DagsterDocs

Customizing your Kubernetes Deployment#

Overview#

We go over common ways to customize your Dagster Helm deployment. This includes adding Kubernetes and Celery configuration at the pipeline and solid level, configuring Celery queues, and configuring your Helm release to use external resources.

Prerequsites#

We expect familiarity with the basic guide and advanced guide on deploying Dagster with Helm.

Walkthrough#

Solid or Pipeline Kubernetes Configuration#

The dagster-k8s/config allows users to pass custom configuration to the Kubernetes Job, Job metadata, JobSpec, PodSpec, and PodTemplateSpec metadata. We can specify this information in a solid or pipeline's tags.

@solid(
  tags = {
    'dagster-k8s/config': {
      'container_config': {
        'resources': {
          'requests': { 'cpu': '250m', 'memory': '64Mi' },
          'limits': { 'cpu': '500m', 'memory': '2560Mi' },
        }
      },
      'pod_template_spec_metadata': {
        'annotations': { "cluster-autoscaler.kubernetes.io/safe-to-evict": "true"}
      },
      'pod_spec_config': {
        'affinity': {
          'nodeAffinity': {
            'requiredDuringSchedulingIgnoredDuringExecution': {
              'nodeSelectorTerms': [{
                'matchExpressions': [{
                  'key': 'beta.kubernetes.io/os', 'operator': 'In', 'values': ['windows', 'linux'],
                }]
              }]
            }
          }
        }
      },
    },
  },
)
def my_solid(context):
  context.log.info('running')

@pipeline(
  tags = {
    'dagster-k8s/config': {
      'container_config': {
        'resources': {
          'requests': { 'cpu': '200m', 'memory': '32Mi' },
        }
      },
    }
  }
)
def my_pipeline():
  my_solid()

Configuring Celery Queues#

Users can configure multiple Celery queues (for example, one queue for each resource to be limited) and multiple Celery workers per queue via the runLauncher.config.celeryK8sRunLauncher.workerQueues section of values.yaml.
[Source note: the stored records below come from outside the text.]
-- ==== Sys2Proof/Laws/KeepsTile.lean ====
section
/-! SUPPORT. Every operation of the machine keeps what Keeps says: sequencers, arrays, vector units, the SFU, HBM3E. -/

set_option linter.unusedTactic false
set_option linter.unreachableTactic false

namespace Sys2Proof.Machine

theorem State.seqFault_keeps {s0 : State} {s : State} (x2 : _) (h : Keeps s0 s) : Keeps s0 (State.seqFault s x2) := by
  unfold State.seqFault
  try dsimp only
  repeat' first | with_reducible assumption | intro _ | with_reducible (first | apply State.abortWith_keeps) | with_reducible apply Keeps.cond | with_reducible apply Keeps.foldl | (fail_if_no_progress with_reducible refine Keeps.of_mk rfl rfl rfl rfl rfl rfl ?_) | with_reducible refine Keeps.of_free rfl rfl rfl rfl rfl (Nat.le_add_right _ _) ?_ | with_reducible refine Keeps.of_filter rfl rfl rfl rfl rfl rfl ?_ | split

theorem State.ctl_keeps {s0 : State} {s : State} (x2 : _) (x3 : _) (x4 : _) (x5 : _) (h : Keeps s0 s) : Keeps s0 (State.ctl s x2 x3 x4 x5) := by
  unfold State.ctl
  try dsimp only
  repeat' first | with_reducible assumption | intro _ | with_reducible (first | apply State.seqFault_keeps | apply State.setSeq_keeps) | with_reducible apply Keeps.cond | with_reducible apply Keeps.foldl | (fail_if_no_progress with_reducible refine Keeps.of_mk rfl rfl rfl rfl rfl rfl ?_) | with_reducible refine Keeps.of_free rfl rfl rfl rfl rfl (Nat.le_add_right _ _) ?_ | with_reducible refine Keeps.of_filter rfl rfl rfl rfl rfl rfl ?_ | split

theorem State.doSeqProgramStart_keeps {s0 : State} {s : State} (x2 : _) (h : Keeps s0 s) : Keeps s0 (State.doSeqProgramStart s x2) := by
  unfold State.doSeqProgramStart
  try dsimp only
  repeat' first | with_reducible assumption | intro _ | with_reducible (first | apply State.setSeq_keeps | apply State.seqFault_keeps) | with_reducible apply Keeps.cond | with_reducible apply Keeps.foldl | (fail_if_no_progress with_reducible refine Keeps.of_mk rfl rfl rfl rfl rfl rfl ?_) | with_reducible refine Keeps.of_free rfl rfl rfl rfl rfl (Nat.le_add_right _ _) ?_ | with_reducible refine Keeps.of_filter rfl rfl rfl rfl rfl rfl ?_ | split

theorem State.doEndloop_keeps {s0 : State} {s : State} (x2 : _) (h : Keeps s0 s) : Keeps s0 (State.doEndloop s x2) := by
  unfold State.doEndloop
  try dsimp only
  repeat' first | with_reducible assumption | intro _ | with_reducible (first | apply State.ctl_keeps) | with_reducible apply Keeps.cond | with_reducible apply Keeps.foldl | (fail_if_no_progress with_reducible refine Keeps.of_mk rfl rfl rfl rfl rfl rfl ?_) | with_reducible refine Keeps.of_free rfl rfl rfl rfl rfl (Nat.le_add_right _ _) ?_ | with_reducible refine Keeps.of_filter rfl rfl rfl rfl rfl rfl ?_ | split

theorem State.doLoop_keeps {s0 : State} {s : State} (x2 : _) (x3 : _) (h : Keeps s0 s) : Keeps s0 (State.doLoop s x2 x3) := by
  unfold State.doLoop
  try dsimp only
  repeat' first | with_reducible assumption | intro _ | with_reducible (first | apply State.ctl_keeps) | with_reducible apply Keeps.cond | with_reducible apply Keeps.foldl | (fail_if_no_progress with_reducible refine Keeps.of_mk rfl rfl rfl rfl rfl rfl ?_) | with_reducible refine Keeps.of_free rfl rfl rfl rfl rfl (Nat.le_add_right _ _) ?_ | with_reducible refine Keeps.of_filter rfl rfl rfl rfl rfl rfl ?_ | split

theorem State.setChan_keeps {s0 : State} {s : State} (x2 : _) (x3 : _) (h : Keeps s0 s) : Keeps s0 (State.setChan s x2 x3) := by
  unfold State.setChan
  try dsimp only
  repeat' first | with_reducible assumption | intro _ | with_reducible apply Keeps.cond | with_reducible apply Keeps.foldl | (fail_if_no_progress with_reducible refine Keeps.of_mk rfl rfl rfl rfl rfl rfl ?_) | with_reducible refine Keeps.of_free rfl rfl rfl rfl rfl (Nat.le_add_right _ _) ?_ | with_reducible refine Keeps.of_filter rfl rfl rfl rfl rfl rfl ?_ | split

theorem State.sendUnit_keeps {s0 : State} {s : State} (x2 : _) (x3 : _) (x4 : _) (h : Keeps s0 s) : Keeps s0 (State.sendUnit s x2 x3 x4) := by
  unfold State.sendUnit
  try dsimp only
  repeat' first | with_reducible assumption | intro _ | with_reducible (first | apply State.setChan_keeps) | with_reducible apply Keeps.cond | with_reducible apply Keeps.foldl | (fail_if_no_progress with_reducible refine Keeps.of_mk rfl rfl rfl rfl rfl rfl ?_) | with_reducible refine Keeps.of_free rfl rfl rfl rfl rfl (Nat.le_add_right _ _) ?_ | with_reducible refine Keeps.of_filter rfl rfl rfl rfl rfl rfl ?_ | split

theorem State.sendUnits_keeps {s0 : State} {s : State} (x2 : _) (x3 : _) (x4 : _) (x5 : _) (h : Keeps s0 s) : Keeps s0 (State.sendUnits s x2 x3 x4 x5) := by
  unfold State.sendUnits
  try dsimp only
  repeat' first | with_reducible assumption | intro _ | with_reducible (first | apply State.sendUnit_keeps) | with_reducible apply Keeps.cond | with_reducible apply Keeps.foldl | (fail_if_no_progress with_reducible refine Keeps.of_mk rfl rfl rfl rfl rfl rfl ?_) | with_reducible refine Keeps.of_free rfl rfl rfl rfl rfl (Nat.le_add_right _ _) ?_ | with_reducible refine Keeps.of_filter rfl rfl rfl rfl rfl rfl ?_ | split

theorem State.doPage_keeps {s0 : State} {s : State} (x2 : _) (x3 : _) (h : Keeps s0 s) : Keeps s0 (State.doPage s x2 x3) := by
  unfold State.doPage
  try dsimp only
  repeat' first | with_reducible assumption | intro _ | with_reducible (first | apply State.ctl_keeps | apply State.sendUnits_keeps) | with_reducible apply Keeps.cond | with_reducible apply Keeps.foldl | (fail_if_no_progress with_reducible refine Keeps.of_mk rfl rfl rfl rfl rfl rfl ?_) | with_reducible refine Keeps.of_free rfl rfl rfl rfl rfl (Nat.le_add_right _ _) ?_ | with_reducible refine Keeps.of_filter rfl rfl rfl rfl rfl rfl ?_ | split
To use the queues, dagster-celery/queue can be set on solid tags.

By default, all solids will be sent to the default Celery queue named dagster.

@solid(
  tags = {
    'dagster-celery/queue': 'snowflake_queue',
  }
)
def my_solid(context):
  context.log.info('running')

Celery Priority#

Users can set dagster-celery/run_priority on the pipeline tags to configure the baseline priority of all solids from that pipeline. To set priority at the solid level, users can set dagster-celery/priority on the solid tags to configure additional priority. When priorities are set on both the pipeline and solid, the sum of both priorities will be used.

@solid(
  tags = {
    'dagster-celery/priority': 2,
  }
)
def my_solid(context):
  context.log.info('running')

@pipeline(
  tags = {
    'dagster-celery/run_priority': 3,
  }
)
def my_pipeline():
  my_solid()

Configuring an External Database#

In a real deployment, users will likely want to set up an external PostgreSQL database and configure the postgresql section of values.yaml.

postgresql:
  enabled: false
  postgresqlHost: "postgresqlHost"
  postgresqlUsername: "postgresqlUsername"
  postgresqlPassword: "postgresqlPassword"
  postgresqlDatabase: "postgresqlDatabase"
  service:
    port: 5432

Configuring an External Message Broker#

In a real deployment, users will likely want to set up an external message broker like Redis, and configure rabbitmq and redis sections of values.yaml.

rabbitmq:
  enabled: false

redis:
  enabled: true
  internal: false
  host: "redisHost"
  port: 6379
  brokerDbNumber: 0
  backendDbNumber: 0

Security#

Users will likely want to permission a ServiceAccount bound to a properly scoped Role to launch Jobs and create other Kubernetes resources.

Users will likely want to use Secrets for managing secure information such as database logins.

Conclusion#

You should now be familiar with the common ways to customize your Dagster Helm deployment.